The Yearbook by Holly Bourne

On Tuesdays we review pink

The Yearbook by Holly Bourne

My rating: 5 of 5 stars


I have such time for what Holly Bourne does. I like how smart and fearless and honest her writing is. I really like how she’s unafraid of giving people complex endings. Life isn’t neat. Things don’t cleanly web together. We knot, we fray, we find ourselves in the bumps in between. And so to The Yearbook, a stand alone young adult novel with some fierce dark truth at its core, and a girl who’s just trying to find her place in the world.

Paige Vickers exists. Barely. Life at home is complex, her family a web of darkness and lies, and the only thing that keeps her from sinking into a sea of loneliness is the school library and her Aunt Polly. (Polly is EVERYTHING. I cannot emphasise this enough. She is one of the best characters and I adored her entirely). Paige’s parents are locked in a complex and often violently abusive relationship. Her golden child brother is at university and even when he’s at home, he’s plotting how quickly he can leave. Things are not well. And all Paige can do is write down her hurt and pain in the books she reads.

And then one day somebody responds.

I always know a book is going for well when I have to literally stop everything to read the last few pages. And although it’s not necessarily the conclusion I would have chosen, it is a conclusion that stays true to the rules of the world. Things aren’t easy. Not everything gets tied up in a neat bow. I feel like Bourne gets that and that’s why I love her work so much. She’s just truthful and kind and honest and lovely, and I thought The Yearbook was excellent.

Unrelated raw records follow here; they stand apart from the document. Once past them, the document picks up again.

/-- So does a write of 1 to 256 bytes. -/
theorem State.message_write {s : State} {p : PortId} (hh : s.hears p 2) (tag : U32) (a : Nat) {data : List Byte}
    (h1 : 1 ≤ data.length) (h2 : data.length ≤ 256) :
    s.message p (msgBytes 2 tag.toNat a 0 data) = (s.takeWrite (.host p tag) (wrap52 a) data).giveCredit p 0 := by
  obtain ⟨htrain, -, hblock⟩ := hh
  obtain ⟨hf0, hf1, hf2, -⟩ := msgBytes_fields tag a 0 (show 2 < 256 by decide) h2
  have htype := msgBytes_type 2 tag a 0 data (by decide)
  simp [State.message, htrain, htype, length_msgBytes, lengthOk, State.arrive, hblock, State.take, hf0, hf1, hf2, drop_msgBytes, h1, h2]

/-! ## Places -/

@[simp] theorem State.place_wrap52 (s : State) (a : Nat) : s.place (wrap52 a) = s.place a := by
  have h : wrap52 (wrap52 a) = wrap52 a := Nat.mod_mod _ _
  rw [State.place, State.place, h]

/-- An address of a control block gives its pier and offset, and the other way round. -/
theorem State.place_control {s : State} {a off : Nat} {p : PierId} (h : s.place a = .control p off) :
    wrap52 a = controlBase p + off ∧ off < 0x100_0000 := by
  unfold State.place at h
  dsimp only at h
  split at h
  · cases h
  split at h
  · split at h <;> cases h
  split at h
  case isFalse => cases h
  case isTrue hc =>
    obtain ⟨rfl, rfl⟩ := Place.control.inj h
    simp only [Bool.and_eq_true, decide_eq_true_eq] at hc
    simp only [controlBase, pierOf]
    omega

theorem State.place_of_base (s : State) (p : PierId) {off : Nat} (h : off < 0x100_0000) :
    s.place (controlBase p + off) = .control p off := by
  have hp := p.isLt
  have hbase : controlBase p = 0xF_FF00_0000_0000 + 0x100_0000 * p.val := rfl
  generalize ha : controlBase p + off = a
  have hw : wrap52 a = a := Nat.mod_eq_of_lt (by omega)
  have hpier : pierOf ((a - 0xF_FF00_0000_0000) / 0x100_0000) = p := Fin.ext (by simp only [pierOf]; omega)
  have hoff : (a - 0xF_FF00_0000_0000) % 0x100_0000 = off := by omega
  unfold State.place
  rw [hw]
  dsimp only
  rw [if_neg (by omega), if_neg (by rw [Bool.and_eq_true, decide_eq_true_eq, decide_eq_true_eq]; omega),
    if_pos (by rw [Bool.and_eq_true, decide_eq_true_eq, decide_eq_true_eq]; omega), hpier, hoff]

/-- The byte of a control block in its 256-byte line is that of its address. -/
theorem State.place_mod {s : State} {a off : Nat} {p : PierId} (h : s.place a = .control p off) : a % 256 = off % 256 := by
  obtain ⟨hw, -⟩ := State.place_control h
  simp only [wrap52, controlBase] at hw
  omega

/-- SKOV_WDOG lies at offset 0x80_1008 of its quoin's corner pier (R554). -/
theorem State.place_wdog (s : State) (d : Bool) : s.place (skovReg d 8) = .control (cornerPier (if d then 3 else 1)) 0x80_1008 :=
by
  have hreg : skovReg d 8 = controlBase (cornerPier (if d then 3 else 1)) + 0x80_1008 := by
    simp only [skovReg, quoinReg, Nat.add_assoc]
  rw [hreg]
  exact s.place_of_base _ (by decide)

theorem State.place_ne_wdog {s : State} {a off : Nat} {p : PierId} (h : s.place a = .control p off) (hoff : off ≠ 0x80_1008) (d : Bool) :
    a ≠ skovReg d 8 := by
  rintro rfl
  rw [s.place_wdog d] at h
  exact hoff (Place.control.inj h).2.symm

/-! ## Windows -/

theorem windowOf_keys (p : PierId) {off : Nat} (h : off < 0x4_0000) : windowOf p off = .keys := by simp [windowOf, h]

theorem windowOf_lines (p : PierId) {off : Nat} (h1 : 0x10_0000 ≤ off) (h2 : off < 0x10_0100) : windowOf p off = .lines := by
  have h0 : ¬off < 0x4_0000 := by omega
  simp [windowOf, h0, h1, h2]

theorem windowOf_pier (p : PierId) {off : Nat} (h1 : 0x20_0000 ≤ off) (h2 : off < 0x40_0000) : windowOf p off = .pier := by
  have h0 : ¬off < 0x4_0000 := by omega
  have h3 : ¬off < 0x10_0100 := by omega
  simp [windowOf, h0, h3, h1, h2]

@[simp] theorem cornerQuoin_cornerPier (q : QuoinId) : cornerQuoin (cornerPier q) = some q := by revert q; decide

theorem windowOf_quoin (q : QuoinId) {off : Nat} (h1 : 0x80_0000 ≤ off) (h2 : off < 0x90_0000) :
    windowOf (cornerPier q) off = .quoin q := by
  have h0 : ¬off < 0x4_0000 := by omega
  have h3 : ¬off < 0x10_0100 := by omega
  have h4 : ¬off < 0x40_0000 := by omega
  simp [windowOf, h0, h3, h4, h1, h2]

/-! ## From a command to its window -/

/-- What is left to do once an access has acted: a host's message gives its credit back (R454). -/
def State.afterAccess (s : State) (src : Source) : State :=
  match src with
  | .host p _ => s.giveCredit p 0
  | _ => s

/-- A host may reach control blocks as R456, R463 and R468 say: bound, while an image runs, within 256 bytes. -/
theorem State.hostGate_none {s : State} {p : PortId} {tag : U32} {a n : Nat} (hb : (s.port p).bound = true) (hf : 3 ≤ s.func.state)
    (hfit : a % 256 + n ≤ 256) : s.hostGate (.host p tag) a n = none := by
  have hf' : ¬s.func.state ≤ 2 := by omega
  simp [State.hostGate, hb, hf', within256, hfit]

/-- A host's access of n bytes stays within 256 aligned ones (R456). -/
def accessFits (src : Source) (a n : Nat) : Prop := ∀ p tag, src = .host p tag → 1 ≤ n ∧ a % 256 + n ≤ 256

theorem accessFits_of_place {s : State} {src : Source} {a off n : Nat} {p : PierId} (h : s.place a = .control p off) (h1 : 1 ≤ n)
    (h2 : off % 256 + n ≤ 256) : accessFits src a n := fun _ _ _ => ⟨h1, by rw [State.place_mod h]; exact h2⟩

/-- A read of a window by a source that reaches it. -/
theorem State.windowRead_reaches {s : State} {src : Source} {a n off : Nat} {pier : PierId} {ok : Window → Nat → Bool}
    (hp : s.place a = .control pier off) (hok : ok (windowOf pier off) off = true) (hr : s.reachesRegs src pier 1) (hfit : accessFits src a n) :
    s.windowRead src a n ok = (s.controlRead src pier off n).afterAccess src := by
  unfold State.windowRead State.windowAt
  rw [hp]
  simp only [hok, Bool.not_true, Bool.false_eq_true, if_false]
  match src, hr, hfit with
  | .host p tag, hr, hfit =>
    obtain ⟨hh, hb, hf⟩ := hr.resolve_right (by simp)
    obtain ⟨h1, h2⟩ := hfit p tag rfl
    have hm : wrap52 a % 256 + n ≤ 256 := by simp only [wrap52]; omega
    simp only
    rw [State.message_read hh tag a h1 (by omega), State.takeRead, State.hostGate_none hb hf hm]
    simp only [State.accessRead, State.place_wrap52, hp, State.afterAccess]
  | .gone p, hr, _ => simp [State.reachesRegs, State.reaches] at hr
  | .mason p k, _, _ => simp only [State.accessRead, hp, State.afterAccess]
  | .skov d, _, _ => simp only [State.accessRead, hp, State.afterAccess]

/-- A write of a window by a source that reaches it, other than a Skovlaper's of its own SKOV_WDOG. -/
theorem State.windowWrite_reaches {s : State} {src : Source} {a off : Nat} {data : List Byte} {pier : PierId} {ok : Window → Nat → Bool}
    (hp : s.place a = .control pier off) (hok : ok (windowOf pier off) off = true) (hr : s.reachesRegs src pier 2)
    (hfit : accessFits src a data.length) (hw : ∀ d, src = .skov d → a ≠ skovReg d 8) :
    s.windowWrite src a data ok = (s.controlWrite src pier off data).afterAccess src := by
  unfold State.windowWrite State.windowAt
  rw [hp]
  simp only [hok, Bool.not_true, Bool.false_eq_true, if_false]
  match src, hr, hfit, hw with
  | .host p tag, hr, hfit, _ =>
    obtain ⟨hh, hb, hf⟩ := hr.resolve_right (by simp)
    obtain ⟨h1, h2⟩ := hfit p tag rfl
    have hm : wrap52 a % 256 + data.length ≤ 256 := by simp only [wrap52]; omega
    simp only
    rw [State.message_write hh tag a h1 (by omega), State.takeWrite, State.hostGate_none hb hf hm]
    simp only [State.accessWrite, State.place_wrap52, hp, State.afterAccess]
  | .gone p, hr, _, _ => simp [State.reachesRegs, State.reaches] at hr
  | .mason p k, _, _, _ => simp only [State.accessWrite, hp, State.afterAccess]
  | .skov d, _, _, hw =>
    have ha : (a == skovReg d 8) = false := by simpa using hw d rfl
    simp only [ha, Bool.false_eq_true, if_false, State.accessWrite, hp, State.afterAccess]

/-! ## Answers -/

/-- The parts of two states from which an answer is told are the same. -/
structure State.SameEnds (s u : State) : Prop where
  ports : u.ports = s.ports
  skovs : u.skovs = s.skovs
  masons : ∀ q, (u.pier q).masons = (s.pier q).masons

theorem State.SameEnds.refl (s : State) : s.SameEnds s := ⟨rfl, rfl, fun _ => rfl⟩

theorem State.SameEnds.port {s u : State} (h : s.SameEnds u) (p : PortId) : u.port p = s.port p := by
  rw [State.port, State.port, h.ports]

/-- A source that an answer reaches: a host with a link, a mason core or a Skovlaper. -/
def State.answerable (s : State) (src : Source) : Prop :=
  match src with
  | .host p _ => (s.port p).linked = true
  | .gone _ => False
  | .mason _ _ | .skov _ => True

theorem State.reachesRegs.answerable {s : State} {src : Source} {pier : PierId} {n : Nat} (h : s.reachesRegs src pier n) :
    s.answerable src := by
  match src, h with
  | .host p tag, h => exact (h.resolve_right (by simp)).1.2.1
  | .gone p, h => simp [State.reachesRegs, State.reaches] at h
  | .mason p k, _ => trivial
  | .skov d, _ => trivial

theorem State.SameEnds.answerable {s u : State} (h : s.SameEnds u) {src : Source} (hs : s.answerable src) : u.answerable src := by
  match src, hs with
  | .host p tag, hs => simpa only [State.answerable, h.port] using hs
  | .mason p k, _ => trivial
  | .skov d, _ => trivial

theorem State.SameEnds.acked {s u t : State} (h : s.SameEnds u) {src : Source} {st : Nat} (hs : s.answerable src)
    (ha : u.Acked t src st) : s.Acked t src st := by
  match src, hs with
  | .host p tag, _ => simpa only [State.Acked, State.Sends, h.port, h.masons, h.skovs] using ha
  | .mason p k, _ => simpa only [State.Acked, h.ports, h.masons, h.skovs] using ha
  | .skov d, _ => simpa only [State.Acked, State.updSkov, h.ports, h.masons, h.skovs] using ha

theorem State.SameEnds.told {s u t : State} (h : s.SameEnds u) {src : Source} {st n v : Nat} (hs : s.answerable src)
    (ha : u.Told t src st n v) : s.Told t src st n v := by
  match src, hs with
  | .host p tag, _ => simpa only [State.Told, State.Sends, h.port, h.masons, h.skovs] using ha
  | .mason p k, _ => simpa only [State.Told, h.ports, h.masons, h.skovs] using ha
  | .skov d, _ => simpa only [State.Told, State.updSkov, h.ports, h.masons, h.skovs] using ha

/-- A message to a host with a link, and its access's credit given back: nothing but the ports changes. -/
theorem State.send_afterAccess (s : State) {p : PortId} (hl : (s.port p).linked = true) (m : OutMsg) :
    let t := (s.send p m).giveCredit p 0
    s.Sends t p m ∧ (∀ r, (s.port r).Transmits (t.port r)) ∧ t = { s with ports := t.ports } := by
  obtain ⟨hsend, hframe, htr, -, hcount⟩ := s.send_spec p m
  obtain ⟨gframe, gtr, -, gsent, gheld⟩ := (s.send p m).giveCredit_spec p 0
  refine ⟨hsend.mono hl gsent (by rw [gheld]), fun r => (htr r).trans (gtr r), ?_⟩
  rw [hcount hl] at hframe
  rw [gframe, hframe]

/-- A mason core told something: nothing else of its pier changes, and no other pier. -/
theorem State.AnswersAlone.updMason (s : State) (p : PierId) (f : List Mason → List Mason) :
    s.AnswersAlone (s.updPier p fun pr => { pr with masons := f pr.masons }) := by
  refine ⟨fun q => ?_, rfl⟩
  by_cases hq : q = p
  · rw [hq, State.pier_updPier]
  · rw [State.pier_updPier_ne s _ hq]

theorem State.masons_updMason (s : State) (p q : PierId) (f : List Mason → List Mason) :
    ((s.updPier p fun pr => { pr with masons := f pr.masons }).pier q).masons =
      if q = p then f (s.pier q).masons else (s.pier q).masons := by
  split
  · next hq => rw [hq, State.pier_updPier]
  · next hq => rw [State.pier_updPier_ne s _ hq]

/-- What answering a write does, up to the end of its access. -/
theorem State.answerWrite_afterAccess {s : State} {src : Source} (hs : s.answerable src) (st : Nat) :
    let t := (s.answerWrite src st).afterAccess src
    s.Acked t src st ∧ s.AnswersAlone t := by
  match src, hs with
  | .host p tag, hs =>
    obtain ⟨hsend, htr, hframe⟩ := s.send_afterAccess hs (memAck tag st)
    simp only [State.answerWrite, State.afterAccess]
    rw [hframe] at hsend htr ⊢
    exact ⟨⟨hsend, htr, fun _ => rfl, rfl⟩, fun _ => rfl, rfl⟩
  | .mason p k, _ =>
    have hm := fun q => State.masons_updMason s p q fun ms => ms.modify k.val fun m => { m with faulted := if st == 0 then 0 else 2 }
    exact ⟨⟨rfl, rfl, fun q => (hm q).trans (by simp only [beq_iff_eq])⟩, State.AnswersAlone.updMason s p _⟩
  | .skov d, _ => exact ⟨⟨rfl, fun _ => rfl, rfl⟩, fun _ => rfl, rfl⟩

/-- What answering a read does, up to the end of its access. -/
theorem State.answerRead_afterAccess {s : State} {src : Source} (hs : s.answerable src) (st n v : Nat) :
    let t := (s.answerRead src st n v).afterAccess src
    s.Told t src st n v ∧ s.AnswersAlone t := by
  match src, hs with
  | .host p tag, hs =>
    obtain ⟨hsend, htr, hframe⟩ := s.send_afterAccess hs ⟨0x11, tag.toNat, st, leBytes n v⟩
    simp only [State.answerRead, State.afterAccess]
    rw [hframe] at hsend htr ⊢
    exact ⟨⟨hsend, htr, fun _ => rfl, rfl⟩, fun _ => rfl, rfl⟩
  | .mason p k, _ =>
    have hm := fun q => State.masons_updMason s p q fun ms =>
      ms.modify k.val fun m => { m with loaded := v, faulted := if st == 0 then 0 else 1 }
    exact ⟨⟨rfl, rfl, fun q => (hm q).trans (by simp only [beq_iff_eq])⟩, State.AnswersAlone.updMason s p _⟩
  | .skov d, _ => exact ⟨⟨rfl, fun _ => rfl, rfl⟩, fun _ => rfl, rfl⟩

I also really appreciated support resources being listed in the back of it. There are some dark scenes here particularly about the relationship that Paige’s father has with his family. These escalate towards the end of the book and provide some challenging reading throughout. Usborne make a good call here in signposting the additional support for readers right from the first pages of the book, and it’s something that I’d welcome more publishers doing.